• Task: Starting with the first line of the records, write out each line exactly until you have included the line containing "The stands -/".

• Dataset:
━━━━━━━━━━━━━━━━━━━━

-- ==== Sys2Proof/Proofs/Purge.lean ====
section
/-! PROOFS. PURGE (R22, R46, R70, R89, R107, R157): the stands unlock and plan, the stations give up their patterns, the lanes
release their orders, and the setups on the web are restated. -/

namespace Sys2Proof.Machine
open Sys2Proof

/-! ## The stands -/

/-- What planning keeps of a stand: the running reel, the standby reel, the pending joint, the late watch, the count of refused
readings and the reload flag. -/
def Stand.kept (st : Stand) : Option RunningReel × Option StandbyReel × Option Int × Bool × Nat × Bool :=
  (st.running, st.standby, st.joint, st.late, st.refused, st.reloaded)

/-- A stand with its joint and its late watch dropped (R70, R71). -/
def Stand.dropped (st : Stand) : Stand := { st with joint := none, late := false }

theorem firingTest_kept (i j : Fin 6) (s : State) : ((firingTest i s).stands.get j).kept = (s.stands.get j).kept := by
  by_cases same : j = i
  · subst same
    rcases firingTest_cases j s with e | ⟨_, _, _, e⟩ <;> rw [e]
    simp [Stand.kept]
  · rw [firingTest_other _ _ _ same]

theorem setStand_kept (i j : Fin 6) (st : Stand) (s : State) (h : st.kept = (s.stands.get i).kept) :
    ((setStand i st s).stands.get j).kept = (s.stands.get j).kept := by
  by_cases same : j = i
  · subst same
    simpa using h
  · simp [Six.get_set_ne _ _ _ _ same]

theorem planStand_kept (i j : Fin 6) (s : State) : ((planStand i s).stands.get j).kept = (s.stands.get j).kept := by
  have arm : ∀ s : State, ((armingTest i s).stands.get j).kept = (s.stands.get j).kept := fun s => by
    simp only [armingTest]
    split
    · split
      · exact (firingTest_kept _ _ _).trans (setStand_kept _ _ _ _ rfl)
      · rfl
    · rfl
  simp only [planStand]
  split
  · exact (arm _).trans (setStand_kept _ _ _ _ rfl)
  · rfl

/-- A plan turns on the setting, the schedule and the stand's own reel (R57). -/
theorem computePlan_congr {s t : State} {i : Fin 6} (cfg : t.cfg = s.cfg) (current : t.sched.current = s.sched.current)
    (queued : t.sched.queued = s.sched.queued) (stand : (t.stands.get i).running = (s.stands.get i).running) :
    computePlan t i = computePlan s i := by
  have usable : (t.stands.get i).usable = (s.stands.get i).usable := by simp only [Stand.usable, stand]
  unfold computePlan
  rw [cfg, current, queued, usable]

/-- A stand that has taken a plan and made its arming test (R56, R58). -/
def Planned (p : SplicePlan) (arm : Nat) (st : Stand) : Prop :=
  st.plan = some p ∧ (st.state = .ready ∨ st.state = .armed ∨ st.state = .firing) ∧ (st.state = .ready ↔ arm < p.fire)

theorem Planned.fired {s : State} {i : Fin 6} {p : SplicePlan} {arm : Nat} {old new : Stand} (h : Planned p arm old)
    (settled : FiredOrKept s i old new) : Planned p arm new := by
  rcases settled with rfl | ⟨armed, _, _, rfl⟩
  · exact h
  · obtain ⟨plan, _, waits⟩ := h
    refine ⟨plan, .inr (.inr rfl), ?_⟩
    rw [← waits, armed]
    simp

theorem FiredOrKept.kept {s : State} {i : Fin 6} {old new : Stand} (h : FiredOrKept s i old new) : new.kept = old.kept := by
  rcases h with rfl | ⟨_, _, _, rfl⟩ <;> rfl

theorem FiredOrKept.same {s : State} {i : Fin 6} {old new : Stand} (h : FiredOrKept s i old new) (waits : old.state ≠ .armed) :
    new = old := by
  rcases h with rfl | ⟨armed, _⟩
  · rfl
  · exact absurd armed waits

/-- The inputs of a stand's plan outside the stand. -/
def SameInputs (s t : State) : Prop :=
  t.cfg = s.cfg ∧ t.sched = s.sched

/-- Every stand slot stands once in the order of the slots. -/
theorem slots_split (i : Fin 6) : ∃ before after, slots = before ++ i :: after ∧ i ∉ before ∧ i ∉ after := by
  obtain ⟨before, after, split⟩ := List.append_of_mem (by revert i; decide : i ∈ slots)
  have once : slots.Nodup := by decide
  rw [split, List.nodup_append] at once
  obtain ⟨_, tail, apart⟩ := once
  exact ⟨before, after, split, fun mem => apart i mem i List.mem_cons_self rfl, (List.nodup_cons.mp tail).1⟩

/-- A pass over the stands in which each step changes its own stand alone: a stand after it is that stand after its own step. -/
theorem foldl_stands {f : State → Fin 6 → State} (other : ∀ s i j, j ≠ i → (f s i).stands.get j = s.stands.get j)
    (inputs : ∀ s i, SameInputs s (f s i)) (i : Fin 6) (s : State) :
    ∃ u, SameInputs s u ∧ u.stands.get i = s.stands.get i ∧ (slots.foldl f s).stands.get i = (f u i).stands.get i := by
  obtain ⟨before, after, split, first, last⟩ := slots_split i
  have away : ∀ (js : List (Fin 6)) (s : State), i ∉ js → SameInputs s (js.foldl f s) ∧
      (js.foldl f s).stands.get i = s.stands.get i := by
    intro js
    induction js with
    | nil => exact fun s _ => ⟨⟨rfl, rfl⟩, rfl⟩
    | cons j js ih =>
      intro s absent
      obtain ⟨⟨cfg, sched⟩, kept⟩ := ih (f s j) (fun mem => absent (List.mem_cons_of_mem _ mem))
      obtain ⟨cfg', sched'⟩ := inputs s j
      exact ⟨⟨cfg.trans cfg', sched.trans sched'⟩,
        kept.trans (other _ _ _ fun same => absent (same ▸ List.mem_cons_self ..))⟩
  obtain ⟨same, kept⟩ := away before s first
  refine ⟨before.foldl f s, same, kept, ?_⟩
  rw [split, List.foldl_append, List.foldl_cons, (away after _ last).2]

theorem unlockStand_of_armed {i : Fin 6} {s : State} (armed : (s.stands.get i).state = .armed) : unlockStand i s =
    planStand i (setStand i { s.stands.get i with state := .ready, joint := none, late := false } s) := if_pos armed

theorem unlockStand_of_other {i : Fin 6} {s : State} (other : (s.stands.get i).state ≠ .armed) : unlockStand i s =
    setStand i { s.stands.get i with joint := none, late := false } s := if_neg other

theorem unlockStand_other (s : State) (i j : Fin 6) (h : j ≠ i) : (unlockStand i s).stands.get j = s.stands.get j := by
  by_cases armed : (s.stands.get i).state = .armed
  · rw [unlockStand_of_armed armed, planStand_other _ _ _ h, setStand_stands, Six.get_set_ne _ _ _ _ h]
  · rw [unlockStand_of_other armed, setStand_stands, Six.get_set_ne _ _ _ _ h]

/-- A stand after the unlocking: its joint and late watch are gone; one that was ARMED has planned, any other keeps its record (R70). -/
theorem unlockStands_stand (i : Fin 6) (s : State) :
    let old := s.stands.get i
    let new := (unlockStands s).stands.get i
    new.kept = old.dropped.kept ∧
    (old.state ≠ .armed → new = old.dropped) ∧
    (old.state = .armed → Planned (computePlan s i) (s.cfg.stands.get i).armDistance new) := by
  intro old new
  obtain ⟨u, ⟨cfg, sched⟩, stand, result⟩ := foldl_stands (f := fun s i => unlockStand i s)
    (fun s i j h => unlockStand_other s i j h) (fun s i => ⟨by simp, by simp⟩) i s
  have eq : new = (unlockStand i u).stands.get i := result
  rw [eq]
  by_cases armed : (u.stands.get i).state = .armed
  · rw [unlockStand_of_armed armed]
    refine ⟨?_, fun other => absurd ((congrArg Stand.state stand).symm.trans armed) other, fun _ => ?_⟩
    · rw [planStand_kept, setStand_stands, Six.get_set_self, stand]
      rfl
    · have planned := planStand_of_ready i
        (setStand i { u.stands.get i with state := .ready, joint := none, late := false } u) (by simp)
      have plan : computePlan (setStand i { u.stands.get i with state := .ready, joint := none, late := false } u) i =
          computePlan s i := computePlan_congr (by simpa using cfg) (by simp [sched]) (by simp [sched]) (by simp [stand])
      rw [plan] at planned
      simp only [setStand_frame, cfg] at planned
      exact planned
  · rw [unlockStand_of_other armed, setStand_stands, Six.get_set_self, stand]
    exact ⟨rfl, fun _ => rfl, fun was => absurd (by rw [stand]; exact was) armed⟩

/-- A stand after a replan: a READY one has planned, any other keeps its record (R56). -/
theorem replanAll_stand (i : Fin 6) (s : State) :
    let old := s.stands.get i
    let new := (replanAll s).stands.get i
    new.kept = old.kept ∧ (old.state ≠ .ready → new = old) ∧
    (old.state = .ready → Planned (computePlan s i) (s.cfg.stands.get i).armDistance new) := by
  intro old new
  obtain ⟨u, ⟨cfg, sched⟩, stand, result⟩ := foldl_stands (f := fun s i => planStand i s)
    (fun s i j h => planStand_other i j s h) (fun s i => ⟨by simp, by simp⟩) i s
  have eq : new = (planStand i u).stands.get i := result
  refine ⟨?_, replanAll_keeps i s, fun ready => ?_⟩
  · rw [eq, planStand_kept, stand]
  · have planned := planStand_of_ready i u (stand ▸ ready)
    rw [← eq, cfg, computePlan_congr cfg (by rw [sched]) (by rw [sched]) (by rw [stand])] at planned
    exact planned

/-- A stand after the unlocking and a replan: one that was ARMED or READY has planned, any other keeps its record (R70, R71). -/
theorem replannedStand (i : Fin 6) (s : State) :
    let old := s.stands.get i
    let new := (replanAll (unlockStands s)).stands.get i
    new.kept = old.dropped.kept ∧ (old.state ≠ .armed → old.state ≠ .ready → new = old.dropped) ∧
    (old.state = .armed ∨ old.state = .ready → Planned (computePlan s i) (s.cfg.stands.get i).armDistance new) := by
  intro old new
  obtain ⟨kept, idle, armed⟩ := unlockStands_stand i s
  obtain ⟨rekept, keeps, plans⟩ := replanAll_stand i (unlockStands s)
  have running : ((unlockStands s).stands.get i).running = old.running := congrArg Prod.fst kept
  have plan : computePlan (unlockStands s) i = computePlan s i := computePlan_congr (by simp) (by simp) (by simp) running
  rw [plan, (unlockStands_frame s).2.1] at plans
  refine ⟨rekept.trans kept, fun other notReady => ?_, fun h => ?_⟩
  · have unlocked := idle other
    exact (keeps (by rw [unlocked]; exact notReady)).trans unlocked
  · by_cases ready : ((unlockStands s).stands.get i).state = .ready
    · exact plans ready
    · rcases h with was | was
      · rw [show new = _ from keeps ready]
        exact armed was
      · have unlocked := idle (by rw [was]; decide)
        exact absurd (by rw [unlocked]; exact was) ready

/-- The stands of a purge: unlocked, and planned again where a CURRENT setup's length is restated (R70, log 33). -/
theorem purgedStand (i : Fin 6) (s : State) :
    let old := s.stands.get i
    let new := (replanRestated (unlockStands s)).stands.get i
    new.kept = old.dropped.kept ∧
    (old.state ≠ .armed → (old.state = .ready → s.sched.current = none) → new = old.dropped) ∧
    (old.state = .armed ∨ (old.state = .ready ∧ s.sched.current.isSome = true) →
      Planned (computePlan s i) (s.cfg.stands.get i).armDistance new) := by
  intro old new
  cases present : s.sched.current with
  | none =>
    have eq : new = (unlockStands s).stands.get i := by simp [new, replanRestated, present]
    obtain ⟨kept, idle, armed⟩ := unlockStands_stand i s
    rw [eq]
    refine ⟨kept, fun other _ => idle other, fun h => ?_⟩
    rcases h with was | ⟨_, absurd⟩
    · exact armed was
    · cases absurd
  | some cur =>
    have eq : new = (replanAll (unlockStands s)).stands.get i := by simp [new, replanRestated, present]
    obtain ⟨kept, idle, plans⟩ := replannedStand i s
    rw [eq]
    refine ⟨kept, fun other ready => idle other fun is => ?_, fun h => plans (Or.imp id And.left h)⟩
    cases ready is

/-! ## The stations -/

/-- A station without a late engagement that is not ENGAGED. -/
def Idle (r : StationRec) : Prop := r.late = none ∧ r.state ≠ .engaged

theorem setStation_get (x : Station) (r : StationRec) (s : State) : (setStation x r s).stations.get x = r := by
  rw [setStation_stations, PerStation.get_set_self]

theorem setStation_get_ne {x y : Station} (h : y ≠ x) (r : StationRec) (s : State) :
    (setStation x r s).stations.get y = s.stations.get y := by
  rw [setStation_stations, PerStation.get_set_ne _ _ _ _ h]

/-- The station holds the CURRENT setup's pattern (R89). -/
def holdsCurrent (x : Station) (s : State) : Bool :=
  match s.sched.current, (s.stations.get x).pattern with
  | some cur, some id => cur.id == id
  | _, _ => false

━━━━━━━━━━━━━━━━━━━━

• Result for this exercise:
-- ==== Sys2Proof/Proofs/Purge.lean ====
section
/-! PROOFS. PURGE (R22, R46, R70, R89, R107, R157): the stands unlock and plan, the stations give up their patterns, the lanes
release their orders, and the setups on the web are restated. -/

namespace Sys2Proof.Machine
open Sys2Proof

/-! ## The stands -/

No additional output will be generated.